1. User types "make this paragraph more formal" ──▶ Gateway (auth, deduct quota, open SSE connection)
2. ──▶ Orchestrator:
       a. Pull this conversation's history
       b. Assemble: system prompt + history + this turn's input  →  one complete prompt
       c. Input moderation (anything out-of-bounds / abusive?)
3. ──▶ Inference service: request enters the queue, joins other users' requests to form a batch
4. ──▶ GPU: generates tokens one by one. Each one is pushed back the moment it's produced:
          Gateway ══SSE══▶ characters appear on the user's screen one at a time
5. Generation ends ──▶ Orchestrator: output moderation + record token count for billing
   + write this turn into the session store

Note step 4: the text isn't even finished generating, yet the user is already reading it. This is the magic by which streaming turns "a dozen seconds of waiting" into "instant reaction."

Scenario 2: the "agent loop" with tools/retrieval (the model not only talks, it acts)

User asks "What were our East China sales last quarter?"

  Orchestrator ─▶ Model: I can't answer this; I need to look up the data
  Model ──▶ emits a "tool call: query sales (region=East China, quarter=Q3)"
  Orchestrator ─▶ tool sandbox runs the query ─▶ gets the result "East China Q3: ¥12.4M"
  Orchestrator ─▶ stitches the result back into the prompt, feeds it to the model again
  Model ──▶ "East China sales last quarter were ¥12.4M, up... " (this time a streamed answer)

  ⟲ This "model → tool → feed back → model" may loop several rounds, until the model no longer asks for a tool.

Architectural point: a tool result is text that re-enters the model — it must be treated as untrusted input (see Section 10: prompt injection).

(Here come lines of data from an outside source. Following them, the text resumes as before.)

theorem brA h aa : Statement (.brA h aa) := by
  intro hw w e
  have hx := bNat_lt h.x; have hp := h.ps.isLt
  have l_aa := aa.isLt
  have o : operandBits (aa.toNat * 2 ^ 45) := by unfold operandBits; omega
  have ew : w = encodeHead 2 1 h + (aa.toNat * 2 ^ 45) := by cases e; omega
  clear e
  refine ⟨h.sp, h.ext.toNat, ?_⟩
  have k0 := head_hdr 2 1 h _ hw (by decide) o
  have k1 := head_maj 2 1 h _ (by decide) (by decide) o
  have k2 := head_min 2 1 h _ (by decide) o
  rw [← ew] at k0 k1 k2
  unfold encodeHead at ew
  have b_aa : fBits w 47 45 = aa := by apply fBits_eq; omega
  simp only [decodeInsn, k0, k1, k2]
  simp [insnCtl, b_aa]

theorem brC (h : Hdr) (f) : Statement (.brC h f) := by
  intro hw w e
  cases e
  refine ⟨h.sp, h.ext.toNat, ?_⟩
  have o := operandBits_Brc f
  simp only [decodeInsn, head_maj 2 2 h _ (by decide) (by decide) o, head_min 2 2 h _ (by decide) o, head_hdr 2 2 h _ hw (by decide) o]
  simp [insnCtl, decodeBrc_encode]

theorem wait (h : Hdr) (f) : Statement (.wait h f) := by
  intro hw w e
  cases e
  refine ⟨h.sp, h.ext.toNat, ?_⟩
  have o := operandBits_Wait f
  simp only [decodeInsn, head_maj 3 0 h _ (by decide) (by decide) o, head_min 3 0 h _ (by decide) o, head_hdr 3 0 h _ hw (by decide) o]
  simp [insnCtl, decodeWait_encode]

theorem waitEvaluate x0 : Statement (.waitEvaluate x0) := of_none rfl

theorem waitTimeout x0 : Statement (.waitTimeout x0) := of_none rfl

theorem signal (h : Hdr) (f) : Statement (.signal h f) := by
  intro hw w e
  cases e
  refine ⟨h.sp, h.ext.toNat, ?_⟩
  have o := operandBits_Signal f
  simp only [decodeInsn, head_maj 3 1 h _ (by decide) (by decide) o, head_min 3 1 h _ (by decide) o, head_hdr 3 1 h _ hw (by decide) o]
  simp [insnCtl, decodeSignal_encode]

theorem ldi h rd imm : Statement (.ldi h rd imm) := by
  intro hw w e
  have hx := bNat_lt h.x; have hp := h.ps.isLt
  have l_rd := rd.isLt
  have l_imm := imm.isLt
  have o : operandBits (rd.toNat * 2 ^ 43 + imm.toNat * 2 ^ 11) := by unfold operandBits; omega
  have ew : w = encodeHead 4 0 h + (rd.toNat * 2 ^ 43 + imm.toNat * 2 ^ 11) := by cases e; omega
  clear e
  refine ⟨h.sp, h.ext.toNat, ?_⟩
  have k0 := head_hdr 4 0 h _ hw (by decide) o
  have k1 := head_maj 4 0 h _ (by decide) (by decide) o
  have k2 := head_min 4 0 h _ (by decide) o
  rw [← ew] at k0 k1 k2
  unfold encodeHead at ew
  have b_rd : fBits w 47 43 = rd := by apply fBits_eq; omega
  have b_imm : fBits w 42 11 = imm := by apply fBits_eq; omega
  simp only [decodeInsn, k0, k1, k2]
  simp [insnCtl, b_rd, b_imm]

theorem movr h rd rs imm : Statement (.movr h rd rs imm) := by
  intro hw w e
  have hx := bNat_lt h.x; have hp := h.ps.isLt
  have l_rd := rd.isLt
  have l_rs := rs.isLt
  have l_imm := imm.isLt
  have o : operandBits (rd.toNat * 2 ^ 43 + rs.toNat * 2 ^ 38 + imm.toNat * 2 ^ 22) := by unfold operandBits; omega
  have ew : w = encodeHead 4 1 h + (rd.toNat * 2 ^ 43 + rs.toNat * 2 ^ 38 + imm.toNat * 2 ^ 22) := by cases e; omega
  clear e
  refine ⟨h.sp, h.ext.toNat, ?_⟩
  have k0 := head_hdr 4 1 h _ hw (by decide) o
  have k1 := head_maj 4 1 h _ (by decide) (by decide) o
  have k2 := head_min 4 1 h _ (by decide) o
  rw [← ew] at k0 k1 k2
  unfold encodeHead at ew
  have b_rd : fBits w 47 43 = rd := by apply fBits_eq; omega
  have b_rs : fBits w 42 38 = rs := by apply fBits_eq; omega
  have b_imm : fBits w 37 22 = imm := by apply fBits_eq; omega
  simp only [decodeInsn, k0, k1, k2]
  simp [insnCtl, b_rd, b_rs, b_imm]

theorem ldd h dd aa disp : Statement (.ldd h dd aa disp) := by
  intro hw w e
  have hx := bNat_lt h.x; have hp := h.ps.isLt
  have l_dd := dd.isLt
  have l_aa := aa.isLt
  have l_disp := disp.isLt
  have o : operandBits (dd.toNat * 2 ^ 46 + aa.toNat * 2 ^ 43 + disp.toNat * 2 ^ 27) := by unfold operandBits; omega
  have ew : w = encodeHead 4 2 h + (dd.toNat * 2 ^ 46 + aa.toNat * 2 ^ 43 + disp.toNat * 2 ^ 27) := by cases e; omega
  clear e
  refine ⟨h.sp, h.ext.toNat, ?_⟩
  have k0 := head_hdr 4 2 h _ hw (by decide) o
  have k1 := head_maj 4 2 h _ (by decide) (by decide) o
  have k2 := head_min 4 2 h _ (by decide) o
  rw [← ew] at k0 k1 k2
  unfold encodeHead at ew
  have b_dd : fBits w 47 46 = dd := by apply fBits_eq; omega
  have b_aa : fBits w 45 43 = aa := by apply fBits_eq; omega
  have b_disp : fBits w 42 27 = disp := by apply fBits_eq; omega
  simp only [decodeInsn, k0, k1, k2]
  simp [insnCtl, b_dd, b_aa, b_disp]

7. Data model and storage choices

Core entities: user ─ conversation ─ message; document ─ chunk ─ embedding; usage record.

Data	Storage type	Why
Users / subscriptions / quotas	Relational	Needs transactions and strong consistency (billing must never be wrong)
Conversation history (messages)	Document / append log	Write-heavy, read-light, fetched by conversation ID, flexible structure
Document vectors (RAG)	Vector database	Must be retrieved by "semantic similarity" — something an ordinary database can't do
Model weights	Object storage	Huge, immutable, loaded into the GPU on demand
Usage / billing records	Time-series / columnar	Massive, aggregated by time, used for billing and monitoring
Hot prompt prefixes	KV cache in GPU memory	See Decision 3 — this is the key to saving money

Teaching point: different data has different "access shapes," so it belongs in different kinds of storage. Cramming conversation history into a relational database, or using LIKE to do semantic search, are both cases of using the wrong tool for the job.

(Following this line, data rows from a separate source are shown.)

/-- R182: an integer operation whose result in numbers is the word r. -/
theorem intOp_effect (i : Instr) (g : Nat → Nat → Nat) {r : Word}
    (hr : g (BitVec.ofNat 64 ((s.sp h.sp.val).gv f.ga.toNat)).toNat (operandB (s.sp h.sp.val) h f).toNat % 2 ^ 64 = r.toNat) :
    let n := h.sp.val
    let x := s.sp n
    let y := x.setG f.gd.toNat r.toNat
    let t := s.scalar h f i false false (intOp g)
    (t.sp n = (if f.pw then y.setP f.pd.toNat (r != 0) else y).past h) ∧ (∀ m, m ≠ n → t.sp m = s.sp m) ∧ t.mem = s.mem ∧ t.tiles = s.tiles ∧
      (∀ q j, q.addr j ≠ Reg.JET_NFLAG.addr (jetOf n) → t.reg q j = s.reg q j) ∧ ∀ e, t.reg .JET_NFLAG e = s.reg .JET_NFLAG e := by
  intro n x y t
  have hv : scalarValue h f false (intOp g) x = (r.toNat, 0) := by
    rw [scalarValue, bval_eq_operandB, intOp, ← toNat_ofNat_gv, hr]
  have heff := scalar_effect (un := false) hi i false (intOp g) hrm
  simp only [show scalarValue h f false (intOp g) (s.sp h.sp.val) = (r.toNat, 0) from hv, scalarDraw_false, scalarSpout_word] at heff
  refine ⟨heff.1, fun m hm => ?_, ?_, ?_, fun q j hq => ?_, fun e => ?_⟩
  · rw [heff.2.1 m hm, State.setFlags_sp]
  · rw [onlySpout_mem heff, setFlags_mem]
  · rw [onlySpout_tiles heff, setFlags_tiles]
  · rw [onlySpout_reg heff, setFlags_reg_ne s n 0 hq]
  · rw [onlySpout_reg heff, setFlags_zero_reg]

end Integers

/-- Settles O11: each instruction's operation on numbers is the one on words; a reserved RM faults before the operation. -/
theorem scalarIntegersCompute : Obligations.ScalarIntegersCompute := by
  refine ⟨fun s h f i r hrm => ?_, fun s h f hrm hi => ⟨?_, ?_, ?_, ?_⟩⟩
  · intro x a b n hop hi
    rcases hop with ⟨rfl, rfl⟩ | ⟨rfl, rfl⟩ | ⟨rfl, rfl⟩ | ⟨rfl, rfl⟩ | ⟨rfl, rfl⟩ | ⟨rfl, rfl⟩ | ⟨rfl, rfl⟩ | ⟨rfl, rfl⟩ | ⟨rfl, rfl⟩ | ⟨rfl, rfl⟩ |
      ⟨rfl, rfl⟩ | ⟨rfl, rfl⟩ | ⟨rfl, rfl⟩ | ⟨rfl, rfl⟩
    · exact ⟨_, rfl, intOp_effect hi hrm (.add h f) _ (addNat_eq a b)⟩
    · exact ⟨_, rfl, intOp_effect hi hrm (.sub h f) _ (subNat_eq a b)⟩
    · exact ⟨_, rfl, intOp_effect hi hrm (.mul h f) _ (mulNat_eq a b)⟩
    · exact ⟨_, rfl, intOp_effect hi hrm (.mulhu h f) _ (mulhuNat_eq a b)⟩
    · exact ⟨_, rfl, intOp_effect hi hrm (.and h f) _ (andNat_eq a b)⟩
    · exact ⟨_, rfl, intOp_effect hi hrm (.or h f) _ (orNat_eq a b)⟩
    · exact ⟨_, rfl, intOp_effect hi hrm (.xor h f) _ (xorNat_eq a b)⟩
    · exact ⟨_, rfl, intOp_effect hi hrm (.shl h f) _ (shlNat_eq a b)⟩
    · exact ⟨_, rfl, intOp_effect hi hrm (.shr h f) _ (shrNat_eq a b)⟩
    · exact ⟨_, rfl, intOp_effect hi hrm (.sra h f) _ (sraNat_eq a b)⟩
    · exact ⟨_, rfl, intOp_effect hi hrm (.min h f) _ (minNat_eq a b)⟩
    · exact ⟨_, rfl, intOp_effect hi hrm (.max h f) _ (maxNat_eq a b)⟩
    · exact ⟨_, rfl, intOp_effect hi hrm (.minu h f) _ (minuNat_eq a b)⟩
    · exact ⟨_, rfl, intOp_effect hi hrm (.maxu h f) _ (maxuNat_eq a b)⟩
  all_goals exact congrArg _ (scalar_of_reserved (un := false) hi _ _ _ hrm)

theorem beq_three_toNat (v : BitVec 3) : (v.toNat == 3) = (v == 3) := by
  rw [Bool.eq_iff_iff, beq_iff_eq, beq_iff_eq, BitVec.toNat_eq]
  rfl

/-- Settles O12: each instruction is `State.scalar` with its operation, which draws under its RM. -/
theorem scalarDoublesCompute : Obligations.ScalarDoublesCompute := by
  intro s h f i un op hrm x rm hop hi d v y
  have hexec : exec i s = .next (s.scalar h f i un true op) := by
    rcases hop with ⟨rfl, rfl, rfl⟩ | ⟨rfl, rfl, rfl⟩ | ⟨rfl, rfl, rfl⟩ | ⟨rfl, rfl, rfl⟩ | ⟨rfl, rfl, rfl⟩ | ⟨rfl, rfl, rfl⟩ | ⟨rfl, rfl, rfl⟩
    · rw [beq_three_toNat]; rfl
    · rw [beq_three_toNat]; rfl
    all_goals rfl
  have heff := scalar_effect hi i true op hrm
  refine ⟨_, hexec, heff.1, fun m hm => ?_, ?_, ?_, fun e => onlySpout_reg heff .JET_NFLAG e⟩
  · rw [heff.2.1 m hm, State.setFlags_sp]
  · rw [onlySpout_mem heff, setFlags_mem]
  · rw [onlySpout_tiles heff, setFlags_tiles]

end Sys2Proof.Proofs

/-! Stack memory read back (01_architecture.md R23; 03_address_map.md R81, R83). -/
namespace Sys2Proof.Proofs
open Sys2Proof Sys2Proof.Machine

/-! ## Runs of bytes -/

/-- A byte inside a run that was put reads as the run's. -/
theorem memB_setRun_in (s : State) {k a : Nat} {l : Bytes} (hk : k ≤ a) (ha : a < k + l.length) : (s.setRun k l).memB a = l.getD (a - k) 0 := by
  have hput := putRun_get_in s.mem k (a - k) l (by omega)
  rw [Nat.add_sub_cancel' hk] at hput
  exact hput

/-- A byte outside a run that was put reads as before. -/
theorem memB_setRun_out (s : State) {k a : Nat} {l : Bytes} (ha : a < k ∨ k + l.length ≤ a) : (s.setRun k l).memB a = s.memB a :=
  putRun_get_out s.mem k a l ha

theorem memRun_length (s : State) (k n : Nat) : (s.memRun k n).length = n := by
  rw [State.memRun, List.length_map, List.length_range]

/-- A run that was put reads back. -/
theorem memRun_setRun_same (s : State) (k : Nat) (l : Bytes) : (s.setRun k l).memRun k l.length = l := by
  apply List.ext_getElem (memRun_length _ _ _)
  intro i _ hl
  simp only [State.memRun, List.getElem_map, List.getElem_range]
  rw [memB_setRun_in s (Nat.le_add_right k i) (by omega), Nat.add_sub_cancel_left, ← List.getElem_eq_getD (h := hl)]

8. Key architectural decisions and trade-offs ⭐

Decision 1: streaming output (SSE), or return-all-at-once?

All-at-once: simple to implement, but the user stares at a blank screen for a dozen seconds — an experience disaster.
Streaming: the first token appears within a second, dramatically reducing perceived latency.
Verdict: almost always choose streaming. The cost is more complex connection management, trickier retry/recovery after errors, and the gateway holding connections open for a long time. Perceived latency sometimes matters more than true total latency — that's a piece of general wisdom.

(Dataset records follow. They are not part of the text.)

-- ==== Sys2Proof/Machine/Operands.lean ====
section
/-! DEFINITION. What the commands read as operands beside the fields of their word: the sampled
time (R82), the class of an edge duration (R170), the meaning of the level (R82) and the weighted
sums of the telegram (R181). -/

namespace Sys2Proof.Machine

/-- `now` of the periodic events: the block samples `R.millis` in the step (R82, decision D14). -/
def State.now (s : State) : Word64 := s.millis

/-- The five classes of an edge duration (R170). -/
inductive Band where
  | ignored
  | zero
  | one
  | gap
  | noise
  deriving DecidableEq, Repr

/-- `Band(e)` (R170).  The level plays no part (decision D19). -/
def band (e : Word32) : Band :=
  if e.toNat ≤ Config.tBounce then .ignored
  else if Config.zeroLo ≤ e.toNat ∧ e.toNat ≤ Config.zeroHi then .zero
  else if Config.oneLo ≤ e.toNat ∧ e.toNat ≤ Config.oneHi then .one
  else if Config.tGap < e.toNat then .gap
  else .noise

/-- The level is the active (low) pulse state (R82, R176). -/
def isActive (level : Bool) : Bool := level == Config.activeLevel

/-- The weighted sum of the bits from `lo` upward, one weight a bit (R181). -/
def wsum (b : Telegram) (lo : Nat) (weights : List Nat) : Nat :=
  match weights with
  | [] => 0
  | w :: ws => (b.getLsbD lo).toNat * w + wsum b (lo + 1) ws

/-- minute: bits 21 to 27 (R181). -/
def minuteOf (b : Telegram) : Nat := wsum b 21 [1, 2, 4, 8, 10, 20, 40]

/-- hour: bits 29 to 34 (R181). -/
def hourOf (b : Telegram) : Nat := wsum b 29 [1, 2, 4, 8, 10, 20]

/-- day: bits 36 to 41 (R181). -/
def dayOf (b : Telegram) : Nat := wsum b 36 [1, 2, 4, 8, 10, 20]

/-- month: bits 45 to 49 (R181). -/
def monthOf (b : Telegram) : Nat := wsum b 45 [1, 2, 4, 8, 10]

/-- year, an offset from 2000: bits 50 to 57 (R181). -/
def yearOf (b : Telegram) : Nat := wsum b 50 [1, 2, 4, 8, 10, 20, 40, 80]

end Sys2Proof.Machine
end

Decision 2: compute each request alone, or use "continuous batching"?

Alone: latency is controllable, but the GPU sits mostly idle and cost explodes.
Continuous batching: dynamically stitch multiple users' generation requests into one batch to compute together, maxing out GPU utilization.
Verdict: batching is mandatory, because the GPU is the number-one scarce resource. The cost is complex scheduling and possibly higher tail latency on individual requests; you have to tune the balance between "throughput" and "single-request latency."

Decision 3: should repeated prompt prefixes be cached? (the key to saving money)

Recomputing "system prompt + entire history" every turn is simple but extravagantly wasteful — that content was just computed last turn.
Cache the intermediate results of that prefix (KV cache / prompt caching) and reuse them next turn directly.
Verdict: a must once you scale. Turning "recompute the expensive prefix" into "read from cache" is one of the biggest cost levers in this kind of system. The cost is the complexity of cache management, memory footprint, and invalidation strategy.

Decision 4: stuff in a long context, or retrieve with RAG?

Long context: dump all possibly-relevant material into the prompt. Simple, but expensive and slow — and too much noise actually degrades answer quality.
RAG: retrieve just the few most relevant snippets, and only stuff those in.
Verdict: once the volume of material grows, use RAG. The cost is maintaining a "chunk → embed → retrieve" pipeline, and retrieval quality directly determines answer quality.

Decision 5: keep conversation state on the client or the server?

Client holds the history and sends it all up every turn: the server stays stateless and scales well, but privacy and bandwidth are strained, and you're bounded by the context window.
Server stores the history: a coherent, cross-device experience, but you have to manage storage and privacy compliance.
Verdict: product-grade apps usually store it server-side (for multi-device support and long-term memory); API-grade offerings often let the caller bring their own history (stateless, scales well).

Decision 6: one big model for everything, or "model routing"?

Use the strongest (most expensive) model for every request: quality is steady, but you burn big money even on trivial questions.
Routing: send easy questions to a small/cheap model, and bring out the big model only for hard ones.
Verdict: introduce routing once you scale. Hand the expensive work to "the smallest tool that can do the job" — a general money-saving principle.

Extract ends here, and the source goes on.